EXERCISE:
Which of the lines below include the word "Instr"? Pull each one out.

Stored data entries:
-- ==== Sys2Proof/Machine/Assembler.lean ====
section
/-! DEFINITION. The assembler's notation (R80) and its pseudo-commands (R81), over lists of characters. What R80 leaves
open of the lexical form is in log 18. -/

namespace Sys2Proof.Assembler

/-- A letter in upper case: mnemonics are case-insensitive (R80). -/
def upper (c : Char) : Char :=
  if 'a'.toNat ≤ c.toNat ∧ c.toNat ≤ 'z'.toNat then Char.ofNat (c.toNat - 32) else c

/-- Blank characters. -/
def isBlank (c : Char) : Bool :=
  c.toNat = 32 || c.toNat = 9

/-- The value of a digit, decimal or hex. -/
def digitValue (c : Char) : Option Nat :=
  let n := c.toNat
  if 48 ≤ n ∧ n ≤ 57 then some (n - 48)
  else if 97 ≤ n ∧ n ≤ 102 then some (n - 87)
  else if 65 ≤ n ∧ n ≤ 70 then some (n - 55)
  else none

/-- The digits of a number in a base, most significant first, after a value `v`. -/
def digits (base : Nat) : Nat → List Char → Option Nat
  | v, [] => some v
  | v, c :: cs =>
    match digitValue c with
    | none => none
    | some d => if d < base then digits base (base * v + d) cs else none

/-- A number: decimal, `0x` hex or `0b` binary (R80). -/
def number : List Char → Option Nat
  | [] => none
  | '0' :: 'x' :: c :: cs => digits 16 0 (c :: cs)
  | '0' :: 'b' :: c :: cs => digits 2 0 (c :: cs)
  | c :: cs => digits 10 0 (c :: cs)

/-- An operand: a number, or a character literal, which stands for its 8-bit code (R80). -/
def operand : List Char → Option Nat
  | ['\'', c, '\''] => some c.toNat
  | cs => number cs

/-- The text before the first `;`: the rest is a comment (R80). A `;` in a character literal is no comment. -/
def stripComment : List Char → List Char
  | [] => []
  | '\'' :: c :: '\'' :: cs => '\'' :: c :: '\'' :: stripComment cs
  | c :: cs => if c.toNat = 59 then [] else c :: stripComment cs

/-- Put a character before the first word of a list of words. -/
def consWord (c : Char) : List (List Char) → List (List Char)
  | [] => [[c]]
  | w :: ws => (c :: w) :: ws

/-- Cut text into words at blanks; a comma is a word of its own, and so is a character literal. `fresh` says that a new
word starts here. -/
def words : Bool → List Char → List (List Char)
  | _, [] => []
  | _, '\'' :: c :: '\'' :: cs => ['\'', c, '\''] :: words true cs
  | fresh, c :: cs =>
    if isBlank c then (if fresh then words true cs else [] :: words true cs)
    else if c.toNat = 44 then (if fresh then [c] :: words true cs else [] :: [c] :: words true cs)
    else consWord c (words false cs)

/-- A byte operand: 0..255 (R80). A character literal stands for its code point, if that is below 256; R80 names ASCII codes
only (DESIGN CHOICE, log 18). -/
def byteOperand (cs : List Char) : Option Byte :=
  match operand cs with
  | none => none
  | some n => if n < 256 then some (BitVec.ofNat 8 n) else none

/-- A bit count operand: 1..8 (R80). -/
def countOperand (cs : List Char) : Option (BitVec 4) :=
  match number cs with
  | none => none
  | some n => if 1 ≤ n ∧ n ≤ 8 then some (BitVec.ofNat 4 n) else none

/-- A command that takes no operand (R80); the FI commands get bits [27:0] = 0. -/
def plainCommand (mnemonic : List Char) : Option Instr :=
  if mnemonic = ['N', 'O', 'P'] then some (.nop 0)
  else if mnemonic = ['E', 'N', 'C', '_', 'S', 'T', 'A', 'R', 'T'] then some .encStart
  else if mnemonic = ['E', 'N', 'C', '_', 'F', 'L', 'U', 'S', 'H'] then some .encFlush
  else if mnemonic = ['E', 'N', 'C', '_', 'A', 'B', 'O', 'R', 'T'] then some .encAbort
  else if mnemonic = ['E', 'N', 'C', '_', 'R', 'E', 'S', 'E', 'T'] then some (.encReset 0)
  else if mnemonic = ['D', 'E', 'C', '_', 'S', 'T', 'A', 'R', 'T'] then some .decStart
  else if mnemonic = ['D', 'E', 'C', '_', 'E', 'N', 'D'] then some .decEnd
  else if mnemonic = ['D', 'E', 'C', '_', 'A', 'B', 'O', 'R', 'T'] then some .decAbort
  else if mnemonic = ['D', 'E', 'C', '_', 'R', 'E', 'S', 'E', 'T'] then some (.decReset 0)
  else none

/-- `ENC_SYM <sym>` (R80). -/
def encSymLine (cs : List Char) : Option Instr :=
  match byteOperand cs with
  | some s => some (.encSym s)
  | none => none

/-- `DEC_BITS <n>, <data>` (R80). DATA may be a character literal and `<n>` may not; R80 names the literal for ENC_SYM only
(DESIGN CHOICE, log 18). -/
def decBitsLine (ncs dcs : List Char) : Option Instr :=
  match countOperand ncs, byteOperand dcs with
  | some n, some d => some (.decBits n d)
  | _, _ => none

/-- One line of assembler text (R80): no command (a blank or comment line), a command, or an assembly error. -/
def assembleLine (line : List Char) : Except Unit (Option Instr) :=
  match words true (stripComment line) with
  | [] => .ok none
  | [m] =>
    match plainCommand (m.map upper) with
    | some i => .ok (some i)
    | none => .error ()
  | [m, a] =>
    if m.map upper = ['E', 'N', 'C', '_', 'S', 'Y', 'M'] then
      match encSymLine a with
      | some i => .ok (some i)
      | none => .error ()
    else .error ()
  | [m, n, comma, d] =>
    if m.map upper = ['D', 'E', 'C', '_', 'B', 'I', 'T', 'S'] ∧ comma = [','] then
      match decBitsLine n d with
      | some i => .ok (some i)
      | none => .error ()
    else .error ()
  | _ => .error ()

/-- The pseudo-commands (R81). -/
inductive Pseudo
  | encStr (t : List Byte)
  | decByte (d : Byte)
  | decTail (k : Nat) (d : Byte)
  | decPacked (B : List Byte) (n : Nat)
  deriving DecidableEq, Repr

/-- `DEC_TAIL k, d` (R81); `none` is an assembly error. -/
def expandTail (k : Nat) (d : Byte) : Option (List Instr) :=
  if k = 0 then some []
  else if k ≤ 7 then some [.decBits (BitVec.ofNat 4 k) d]
  else none

/-- The expansion of a pseudo-command (R81); `none` is an assembly error. A DEC_PACKED with fewer bytes than its bit count
needs gives the groups of the bytes that are there, and a missing tail byte is 0; R81 is silent on it (DESIGN CHOICE,
log 18). -/
def expand : Pseudo → Option (List Instr)
  | .encStr t => some (t.map .encSym)
  | .decByte d => some [.decBits 8 d]
  | .decTail k d => expandTail k d
  | .decPacked B n =>
    match expandTail (n % 8) (B.getD (n / 8) 0) with
    | none => none
    | some tail => some ((B.take (n / 8)).map (.decBits 8) ++ tail)

end Sys2Proof.Assembler
end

TASK RESPONSE:
def plainCommand (mnemonic : List Char) : Option Instr :=
def encSymLine (cs : List Char) : Option Instr :=
def decBitsLine (ncs dcs : List Char) : Option Instr :=
def assembleLine (line : List Char) : Except Unit (Option Instr) :=
def expandTail (k : Nat) (d : Byte) : Option (List Instr) :=
def expand : Pseudo → Option (List Instr)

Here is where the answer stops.